Most major religions require some changes in lifestyle: shifts in diet, in personal hygiene, in schedules and activities. How aggressively they’re observed varies from group to group; truly orthodox adherents tend to be in the minority, with the majority of the faithful rather more liberal when it comes to sticking to these tenets.
What can help make these changes easier to swallow is the fact that many of them have a communal context - they’re not followed in isolation, but together with others. For a Muslim, the month-long fast that accompanies the month of Ramadan may be grueling, but that hardship is shared by friends, neighbors, and co-workers; the iftar, or breaking of fast after sundown, is often a highly social affair. For a Christian, Sunday church and the accompanying services becomes less of an imposition and more of a neighborhood get-together.
The more extreme the religious demand, the more critical that communal aspect becomes. Hence why out-and-out cults tend to isolate themselves, or why back-to-basics movements like the Amish are usually found living in dedicated enclaves. Maintaining rituals and beliefs is much easier among the like-minded, where it can become part of your lifestyle rather a liability to it.
And make no mistake: in the grand scheme of things, lopping off a healthy body part or sticking a computer into your brain is just about as extreme as it gets. If you’re willing to go that far, you’re less the “occasionally attend Sunday service” kind of religious and more in line with the Filipino Catholics who voluntarily allow themselves to be crucified to commemorate Good Friday.
To be “acceptable” to the masses, I’d argue that the act of implantation has be either minimally intrusive or heavily socialized, something along the lines of Communion or a Bar/Bat Mitzvah rather than a potentially traumatic medical procedure. What’s more, adherents need to be surrounded by other people with implants, need to grow up with the idea that to be modified is a normal part of life rather than an aberration.
There needs to be time to establish the faith.
And here’s where things get even more problematic. Major religious movements don’t pop up out of the ground overnight. Even new faiths take 5 to 10 years to catch on, and truly build up their influence and culture only over several decades.
This creates an interesting paradox, because by its nature, a “cyber-church” is a creature very much attuned to the march of progress. The longer such a church exists, the greater the risk that its practices will be disrupted by technological advancements. What happens when more sophisticated cyberware becomes available, or mechanical prosthetics give way to “enhanced” organic devices?
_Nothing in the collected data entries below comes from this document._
-- ==== Sys2Proof/Machine/Digest.lean ====
section
/-!
DEFINITION. SHA-512, which measures (R355, R356) and seals (R383). The spec names the algorithm; its
constants and rounds are the standard's (PRESUMED, log 56).
-/

namespace Sys2Proof.Machine

/-! ## Constants -/

def shaK0 : List Nat := [0x428A2F98D728AE22, 0x7137449123EF65CD, 0xB5C0FBCFEC4D3B2F, 0xE9B5DBA58189DBBC, 0x3956C25BF348B538,
  0x59F111F1B605D019, 0x923F82A4AF194F9B, 0xAB1C5ED5DA6D8118, 0xD807AA98A3030242, 0x12835B0145706FBE]
def shaK1 : List Nat := [0x243185BE4EE4B28C, 0x550C7DC3D5FFB4E2, 0x72BE5D74F27B896F, 0x80DEB1FE3B1696B1, 0x9BDC06A725C71235,
  0xC19BF174CF692694, 0xE49B69C19EF14AD2, 0xEFBE4786384F25E3, 0x0FC19DC68B8CD5B5, 0x240CA1CC77AC9C65]
def shaK2 : List Nat := [0x2DE92C6F592B0275, 0x4A7484AA6EA6E483, 0x5CB0A9DCBD41FBD4, 0x76F988DA831153B5, 0x983E5152EE66DFAB,
  0xA831C66D2DB43210, 0xB00327C898FB213F, 0xBF597FC7BEEF0EE4, 0xC6E00BF33DA88FC2, 0xD5A79147930AA725]
def shaK3 : List Nat := [0x06CA6351E003826F, 0x142929670A0E6E70, 0x27B70A8546D22FFC, 0x2E1B21385C26C926, 0x4D2C6DFC5AC42AED,
  0x53380D139D95B3DF, 0x650A73548BAF63DE, 0x766A0ABB3C77B2A8, 0x81C2C92E47EDAEE6, 0x92722C851482353B]
def shaK4 : List Nat := [0xA2BFE8A14CF10364, 0xA81A664BBC423001, 0xC24B8B70D0F89791, 0xC76C51A30654BE30, 0xD192E819D6EF5218,
  0xD69906245565A910, 0xF40E35855771202A, 0x106AA07032BBD1B8, 0x19A4C116B8D2D0C8, 0x1E376C085141AB53]
def shaK5 : List Nat := [0x2748774CDF8EEB99, 0x34B0BCB5E19B48A8, 0x391C0CB3C5C95A63, 0x4ED8AA4AE3418ACB, 0x5B9CCA4F7763E373,
  0x682E6FF3D6B2B8A3, 0x748F82EE5DEFB2FC, 0x78A5636F43172F60, 0x84C87814A1F0AB72, 0x8CC702081A6439EC]
def shaK6 : List Nat := [0x90BEFFFA23631E28, 0xA4506CEBDE82BDE9, 0xBEF9A3F7B2C67915, 0xC67178F2E372532B, 0xCA273ECEEA26619C,
  0xD186B8C721C0C207, 0xEADA7DD6CDE0EB1E, 0xF57D4F7FEE6ED178, 0x06F067AA72176FBA, 0x0A637DC5A2C898A6]
def shaK7 : List Nat := [0x113F9804BEF90DAE, 0x1B710B35131C471B, 0x28DB77F523047D84, 0x32CAAB7B40C72493, 0x3C9EBE0A15C9BEBC,
  0x431D67C49C100D4C, 0x4CC5D4BECB3E42B6, 0x597F299CFC657E2A, 0x5FCB6FAB3AD6FAEC, 0x6C44198C4A475817]

/-- The constant of each of the 80 rounds. -/
def shaK : List Nat := shaK0 ++ shaK1 ++ shaK2 ++ shaK3 ++ shaK4 ++ shaK5 ++ shaK6 ++ shaK7

/-- The eight words a digest starts from. -/
def shaInit : List Nat := [0x6A09E667F3BCC908, 0xBB67AE8584CAA73B, 0x3C6EF372FE94F82B, 0xA54FF53A5F1D36F1,
  0x510E527FADE682D1, 0x9B05688C2B3E6C1F, 0x1F83D9ABFB41BD6B, 0x5BE0CD19137E2179]

/-! ## Rounds -/

/-- A 64-bit word rotated right. -/
def rotr64 (x n : Nat) : Nat := x / 2 ^ n + x % 2 ^ n * 2 ^ (64 - n)

def sha0 (x : Nat) : Nat := rotr64 x 1 ^^^ rotr64 x 8 ^^^ (x / 2 ^ 7)
def sha1 (x : Nat) : Nat := rotr64 x 19 ^^^ rotr64 x 61 ^^^ (x / 2 ^ 6)
def shaS0 (x : Nat) : Nat := rotr64 x 28 ^^^ rotr64 x 34 ^^^ rotr64 x 39
def shaS1 (x : Nat) : Nat := rotr64 x 14 ^^^ rotr64 x 18 ^^^ rotr64 x 41

/-- The schedule of a block: its sixteen words and the 64 after them, newest first. -/
def shaSchedule : Nat → List Nat → List Nat
  | 0, ws => ws
  | n + 1, ws =>
    let w := (sha1 (nth ws 1 0) + nth ws 6 0 + sha0 (nth ws 14 0) + nth ws 15 0) % 2 ^ 64
    shaSchedule n (w :: ws)

/-- One round over the eight working words. -/
def shaRound (s : List Nat) (kw : Nat × Nat) : List Nat :=
  match s with
  | [a, b, c, d, e, f, g, h] =>
    let t1 := h + shaS1 e + ((e &&& f) ^^^ ((2 ^ 64 - 1 - e) &&& g)) + kw.1 + kw.2
    let t2 := shaS0 a + ((a &&& b) ^^^ (a &&& c) ^^^ (b &&& c))
    [(t1 + t2) % 2 ^ 64, a, b, c, (d + t1) % 2 ^ 64, e, f, g]
  | l => l

/-- A block of 128 bytes taken into the digest. -/
def shaBlock (s : List Nat) (d : List Byte) : List Nat :=
  let ws := (List.range 16).map (fun k => ofBytes ((d.drop (8 * k)).take 8).reverse)
  let sched := (shaSchedule 64 ws.reverse).reverse
  let r := (shaK.zip sched).foldl shaRound s
  (s.zip r).map (fun p => (p.1 + p.2) % 2 ^ 64)

def shaBlocks : Nat → List Nat → List Byte → List Nat
  | 0, s, _ => s
  | n + 1, s, d => if d.isEmpty then s else shaBlocks n (shaBlock s (d.take 128)) (d.drop 128)

/-- SHA-512 of a message: 64 bytes. -/
def sha512 (d : List Byte) : List Byte :=
  let z := (111 + 128 - d.length % 128) % 128
  let m := d ++ [0x80] ++ List.replicate z 0 ++ (toBytes 16 (8 * d.length)).reverse
  (shaBlocks (m.length / 128) shaInit m).flatMap (fun w => (toBytes 8 w).reverse)

end Sys2Proof.Machine
end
Will the true believers still stick to their decade-old augmentations while the cyber-heretics jump ship to the latest and greatest?
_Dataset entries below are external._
/-! ## Wear (R388) -/

/-- The line through samples, newest first, taken as what is still left to the limit: the fall of each day, where
all days fall alike. -/
def lineStep : List Int → Option Int
  | a :: b :: r =>
    let d := b - a
    if (List.range (r.length + 1)).all (fun k => nth (b :: r) k 0 - nth (a :: b :: r) k 0 == d) then some d else none
  | _ => none

/-- What is left to the limit never falls from one day to the next. -/
def recedes (l : List Int) : Bool :=
  (List.range (l.length - 1)).all (fun k => nth l (k + 1) 0 - nth l k 0 ≤ 0)

/-- Days until an indicator reaches a limit, by the line through its samples, newest first; none where it does not
trend toward the limit (R388). Where the samples lie on no line, which line is drawn is a free value, and so is
the rounding of days that are no whole number (log 30). -/
def daysTo (rising : Bool) (limit : Nat) (l : List Nat) : Option Nat :=
  let left := l.map (fun (x : Nat) => if rising then (limit : Int) - x else (x : Int) - limit)
  if recedes left then none
  else match lineStep left with
    | some d =>
      let whole := (left.headD 0 / d).toNat
      some (if left.headD 0 % d = 0 || !Config.daysRoundUp limit l then whole else whole + 1)
    | none => Config.daysToLimit limit l

/-- The change of an indicator in 30 days: thirty times that of a day where its samples lie on a line, else a
free value (log 30). -/
def changeOf (l : List Nat) : Int :=
  match lineStep (l.map (fun (x : Nat) => -(x : Int))) with
  | some d => 30 * d
  | none => Config.changePer30 l

/-- Days to the first limit, from the samples newest first: each of slowdown, corrected errors, margin;
and the reserve's samples. `io` says an I/O die, which has no HBM. -/
def wearDays (io : Bool) (samples : List (List Nat)) (res : List Nat) : Nat :=
  let col := fun (k : Nat) => (samples.take 30).map (fun x => nth x k 0)
  let last := fun (k : Nat) => (col k).headD 0
  let passed := 50000 ≤ last 0 || (!io && 1000000 ≤ last 1) || last 2 ≤ 15 || res.headD 0 ≤ 24000
  if samples.length < 30 then 0xFFFFFFFF
  else if passed then 0
  else
    let days := [daysTo true 50000 (col 0), if io then none else daysTo true 1000000 (col 1),
                 daysTo false 15 (col 2), daysTo false 24000 (res.take 30)].filterMap id
    days.foldl Nat.min 0xFFFFFFFF

/-- DAILY_MEASUREMENT (R378, R388): the reserve in mJ, and for dies 0 to 9 (8 N, 9 S) the slowdown in ppm,
the corrected errors of the day and the worst eye margin in mV. HOLD.BUDGET does not change. -/
def execDailyMeasurement (e : Nat) (d : List (List Nat)) (s : State) := s.event (fun w =>
  let one := fun (m : AMap Wear) (k : Nat) =>
    let x := agetD m k Wear.init
    let new := nth d k []
    let io := 8 ≤ k
    let row := [nth new 0 0, if io then 0 else nth new 1 0, nth new 2 0, e]
    let ss := (row :: x.samples).take 30
    aset m k { x with
      samples := ss
      roLast := nth new 0 0
      roRate := changeOf (ss.map (fun r => nth r 0 0))
      ce := if io then 0 else nth new 1 0
      margin := nth new 2 0
      eol := Nat.min 0xFFFFFFFF (wearDays io ss (ss.map (fun r => nth r 3 0))) }
  w.mach (fun m => { m with
    hold := { m.hold with res := e }
    wear := (List.range 10).foldl one m.wear }))

end Sys2Proof.Machine
end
It’s hard to predict what would happen in these circumstances because there’s never been a significant religion intrinsically linked to a particular piece of technology. However, it’s hard to shake the feeling that any belief system built around cybernetics would essentially come with built-in expiration date, and a fairly short one at that.
So, how likely is all this?
To succinctly sum up a very long answer: not very. Transhumanist religious movements are probably an inevitability, but are more apt to be smaller, self-contained things until transhumanist views can gain large-scale global acceptance.
That said, if cheap cybernetics aren’t available, such groups might resort to crafting their own, especially if they’re less cyber-church and more cyber-cabal. The effect on the global prosthetics/augmentation market would be relatively limited, but there’s probably at least a few good stories to be mined from that conceit.